**AVAILABLE RECORDS**.
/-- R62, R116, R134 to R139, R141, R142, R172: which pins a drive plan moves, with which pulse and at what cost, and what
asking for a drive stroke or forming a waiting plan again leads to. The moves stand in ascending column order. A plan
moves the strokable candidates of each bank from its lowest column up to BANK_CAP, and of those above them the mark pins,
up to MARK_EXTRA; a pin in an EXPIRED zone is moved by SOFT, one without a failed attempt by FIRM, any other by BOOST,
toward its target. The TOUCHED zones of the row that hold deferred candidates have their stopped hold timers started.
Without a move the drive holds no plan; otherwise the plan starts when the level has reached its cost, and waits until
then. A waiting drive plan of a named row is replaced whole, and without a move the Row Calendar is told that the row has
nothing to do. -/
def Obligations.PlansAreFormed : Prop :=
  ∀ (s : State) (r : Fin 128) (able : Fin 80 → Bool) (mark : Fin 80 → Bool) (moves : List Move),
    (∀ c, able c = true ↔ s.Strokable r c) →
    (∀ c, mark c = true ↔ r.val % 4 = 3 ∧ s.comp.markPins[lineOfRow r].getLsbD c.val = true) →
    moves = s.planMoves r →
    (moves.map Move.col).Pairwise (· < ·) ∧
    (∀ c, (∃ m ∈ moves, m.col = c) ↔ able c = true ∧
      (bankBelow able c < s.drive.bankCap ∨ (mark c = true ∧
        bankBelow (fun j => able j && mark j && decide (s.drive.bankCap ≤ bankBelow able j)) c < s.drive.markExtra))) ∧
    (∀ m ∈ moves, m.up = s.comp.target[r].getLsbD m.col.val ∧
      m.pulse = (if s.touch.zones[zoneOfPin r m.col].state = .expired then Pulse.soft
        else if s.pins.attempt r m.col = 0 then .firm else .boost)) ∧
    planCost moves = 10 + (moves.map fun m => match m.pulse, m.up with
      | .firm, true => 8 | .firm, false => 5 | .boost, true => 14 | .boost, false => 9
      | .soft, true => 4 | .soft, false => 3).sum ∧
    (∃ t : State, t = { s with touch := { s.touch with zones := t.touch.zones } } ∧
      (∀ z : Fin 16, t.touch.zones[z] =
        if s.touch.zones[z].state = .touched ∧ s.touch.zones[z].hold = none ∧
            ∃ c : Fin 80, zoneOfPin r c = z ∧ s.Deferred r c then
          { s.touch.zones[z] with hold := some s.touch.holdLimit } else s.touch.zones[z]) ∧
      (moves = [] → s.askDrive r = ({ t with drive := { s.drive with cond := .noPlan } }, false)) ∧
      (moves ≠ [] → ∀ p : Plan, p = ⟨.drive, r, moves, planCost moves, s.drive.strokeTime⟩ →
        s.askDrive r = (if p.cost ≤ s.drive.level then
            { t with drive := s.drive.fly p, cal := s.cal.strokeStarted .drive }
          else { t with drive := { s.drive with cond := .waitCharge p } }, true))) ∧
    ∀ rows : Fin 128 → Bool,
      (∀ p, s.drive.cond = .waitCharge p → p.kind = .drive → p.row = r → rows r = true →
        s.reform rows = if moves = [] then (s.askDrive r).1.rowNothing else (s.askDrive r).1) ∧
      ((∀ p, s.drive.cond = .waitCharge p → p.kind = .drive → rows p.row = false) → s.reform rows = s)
==
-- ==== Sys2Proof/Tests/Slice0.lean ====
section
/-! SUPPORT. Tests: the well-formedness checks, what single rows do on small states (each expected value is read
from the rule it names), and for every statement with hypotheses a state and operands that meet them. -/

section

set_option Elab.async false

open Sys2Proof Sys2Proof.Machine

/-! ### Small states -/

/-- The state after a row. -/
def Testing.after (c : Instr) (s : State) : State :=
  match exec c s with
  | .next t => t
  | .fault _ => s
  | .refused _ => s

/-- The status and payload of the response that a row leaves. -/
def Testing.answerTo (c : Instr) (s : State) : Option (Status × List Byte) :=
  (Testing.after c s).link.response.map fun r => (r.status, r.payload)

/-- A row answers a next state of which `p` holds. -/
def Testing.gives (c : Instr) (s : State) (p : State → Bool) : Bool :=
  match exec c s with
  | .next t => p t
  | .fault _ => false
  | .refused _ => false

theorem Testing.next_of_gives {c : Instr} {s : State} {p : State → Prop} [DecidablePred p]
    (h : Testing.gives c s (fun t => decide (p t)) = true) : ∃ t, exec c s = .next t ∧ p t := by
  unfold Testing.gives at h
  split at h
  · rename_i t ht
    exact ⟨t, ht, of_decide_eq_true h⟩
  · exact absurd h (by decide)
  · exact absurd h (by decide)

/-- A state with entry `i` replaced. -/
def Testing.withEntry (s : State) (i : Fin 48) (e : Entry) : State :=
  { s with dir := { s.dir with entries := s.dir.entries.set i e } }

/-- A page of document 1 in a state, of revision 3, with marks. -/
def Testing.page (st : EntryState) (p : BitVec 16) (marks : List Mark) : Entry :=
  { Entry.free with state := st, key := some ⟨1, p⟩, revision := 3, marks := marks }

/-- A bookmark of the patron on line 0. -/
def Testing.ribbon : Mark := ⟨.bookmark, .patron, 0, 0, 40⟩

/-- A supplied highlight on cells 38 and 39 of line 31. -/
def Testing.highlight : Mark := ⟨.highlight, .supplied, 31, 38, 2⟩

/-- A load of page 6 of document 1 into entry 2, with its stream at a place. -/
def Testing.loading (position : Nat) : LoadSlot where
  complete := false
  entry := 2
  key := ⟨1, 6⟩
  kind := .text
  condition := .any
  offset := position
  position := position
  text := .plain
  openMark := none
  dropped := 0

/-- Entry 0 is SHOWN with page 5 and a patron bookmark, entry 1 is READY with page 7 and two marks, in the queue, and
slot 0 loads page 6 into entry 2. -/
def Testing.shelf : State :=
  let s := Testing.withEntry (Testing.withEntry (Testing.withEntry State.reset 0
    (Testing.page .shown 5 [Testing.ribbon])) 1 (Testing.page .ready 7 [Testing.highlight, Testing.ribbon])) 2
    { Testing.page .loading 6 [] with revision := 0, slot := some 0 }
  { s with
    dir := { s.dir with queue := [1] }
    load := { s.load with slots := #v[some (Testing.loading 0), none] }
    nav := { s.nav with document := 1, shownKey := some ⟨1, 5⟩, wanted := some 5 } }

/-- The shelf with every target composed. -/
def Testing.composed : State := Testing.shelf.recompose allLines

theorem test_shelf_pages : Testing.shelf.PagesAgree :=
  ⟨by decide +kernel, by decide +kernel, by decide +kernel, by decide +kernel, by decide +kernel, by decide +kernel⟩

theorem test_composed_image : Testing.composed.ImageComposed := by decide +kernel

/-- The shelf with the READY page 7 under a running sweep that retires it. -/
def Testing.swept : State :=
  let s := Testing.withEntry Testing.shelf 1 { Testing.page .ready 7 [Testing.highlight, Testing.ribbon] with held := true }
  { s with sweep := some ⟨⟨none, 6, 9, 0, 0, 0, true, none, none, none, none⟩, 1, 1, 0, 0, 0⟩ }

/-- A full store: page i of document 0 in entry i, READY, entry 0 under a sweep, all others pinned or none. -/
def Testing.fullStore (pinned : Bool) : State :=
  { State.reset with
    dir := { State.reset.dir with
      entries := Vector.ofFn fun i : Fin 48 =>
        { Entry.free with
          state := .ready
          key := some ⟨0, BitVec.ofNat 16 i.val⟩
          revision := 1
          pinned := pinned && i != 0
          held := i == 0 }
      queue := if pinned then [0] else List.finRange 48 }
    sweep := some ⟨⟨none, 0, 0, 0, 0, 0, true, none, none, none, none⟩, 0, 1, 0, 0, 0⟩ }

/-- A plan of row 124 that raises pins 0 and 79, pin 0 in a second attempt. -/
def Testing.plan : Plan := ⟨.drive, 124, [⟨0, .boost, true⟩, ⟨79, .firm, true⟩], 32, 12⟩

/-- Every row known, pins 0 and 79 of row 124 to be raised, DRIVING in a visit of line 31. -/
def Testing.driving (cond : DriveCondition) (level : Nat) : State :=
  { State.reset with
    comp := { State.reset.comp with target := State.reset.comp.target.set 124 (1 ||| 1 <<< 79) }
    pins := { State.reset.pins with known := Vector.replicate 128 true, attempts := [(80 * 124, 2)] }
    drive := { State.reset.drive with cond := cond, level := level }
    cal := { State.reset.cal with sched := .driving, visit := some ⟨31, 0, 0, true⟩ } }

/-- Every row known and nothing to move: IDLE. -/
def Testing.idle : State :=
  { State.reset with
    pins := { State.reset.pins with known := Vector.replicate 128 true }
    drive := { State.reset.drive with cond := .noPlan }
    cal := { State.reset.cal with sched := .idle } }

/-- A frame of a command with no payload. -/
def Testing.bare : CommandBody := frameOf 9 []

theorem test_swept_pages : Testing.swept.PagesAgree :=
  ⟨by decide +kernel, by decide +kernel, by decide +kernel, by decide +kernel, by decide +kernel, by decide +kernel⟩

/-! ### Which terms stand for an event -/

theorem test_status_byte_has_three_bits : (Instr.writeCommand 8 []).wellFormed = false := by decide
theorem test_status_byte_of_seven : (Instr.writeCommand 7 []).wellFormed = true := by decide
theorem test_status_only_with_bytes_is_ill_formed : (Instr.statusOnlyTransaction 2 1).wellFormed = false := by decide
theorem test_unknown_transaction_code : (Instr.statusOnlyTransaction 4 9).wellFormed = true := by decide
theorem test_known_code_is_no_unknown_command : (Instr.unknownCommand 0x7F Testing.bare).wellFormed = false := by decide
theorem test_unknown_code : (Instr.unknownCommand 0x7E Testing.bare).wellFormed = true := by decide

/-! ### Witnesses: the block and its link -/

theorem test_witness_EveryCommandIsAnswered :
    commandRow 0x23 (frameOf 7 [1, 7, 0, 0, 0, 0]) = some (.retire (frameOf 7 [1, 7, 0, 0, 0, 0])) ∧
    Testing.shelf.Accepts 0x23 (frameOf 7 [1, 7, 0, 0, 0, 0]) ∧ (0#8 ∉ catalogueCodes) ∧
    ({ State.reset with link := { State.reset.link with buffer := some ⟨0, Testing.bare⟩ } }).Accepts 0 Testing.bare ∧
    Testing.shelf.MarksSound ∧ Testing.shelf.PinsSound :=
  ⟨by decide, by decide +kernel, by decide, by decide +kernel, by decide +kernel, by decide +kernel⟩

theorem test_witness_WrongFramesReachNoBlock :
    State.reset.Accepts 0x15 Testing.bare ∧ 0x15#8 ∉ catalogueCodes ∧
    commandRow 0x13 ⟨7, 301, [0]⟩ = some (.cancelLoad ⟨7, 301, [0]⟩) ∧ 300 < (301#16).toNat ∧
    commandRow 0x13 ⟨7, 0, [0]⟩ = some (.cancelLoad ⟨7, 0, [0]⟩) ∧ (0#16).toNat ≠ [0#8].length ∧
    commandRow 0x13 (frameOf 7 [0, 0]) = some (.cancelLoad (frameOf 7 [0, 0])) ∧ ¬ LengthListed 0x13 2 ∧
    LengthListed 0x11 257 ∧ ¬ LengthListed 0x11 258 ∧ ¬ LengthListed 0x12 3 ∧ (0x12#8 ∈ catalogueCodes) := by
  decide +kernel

**EXERCISE GOAL**.
Restate word for word the lines of the data above, starting at the line containing "def Testing.idle : State" and ending at the line containing "9).wellFormed = true := by decide", both included, and nothing more.

**WRITTEN RESPONSE**.
def Testing.idle : State :=
  { State.reset with
    pins := { State.reset.pins with known := Vector.replicate 128 true }
    drive := { State.reset.drive with cond := .noPlan }
    cal := { State.reset.cal with sched := .idle } }

/-- A frame of a command with no payload. -/
def Testing.bare : CommandBody := frameOf 9 []

theorem test_swept_pages : Testing.swept.PagesAgree :=
  ⟨by decide +kernel, by decide +kernel, by decide +kernel, by decide +kernel, by decide +kernel, by decide +kernel⟩

/-! ### Which terms stand for an event -/

theorem test_status_byte_has_three_bits : (Instr.writeCommand 8 []).wellFormed = false := by decide
theorem test_status_byte_of_seven : (Instr.writeCommand 7 []).wellFormed = true := by decide
theorem test_status_only_with_bytes_is_ill_formed : (Instr.statusOnlyTransaction 2 1).wellFormed = false := by decide
theorem test_unknown_transaction_code : (Instr.statusOnlyTransaction 4 9).wellFormed = true := by decide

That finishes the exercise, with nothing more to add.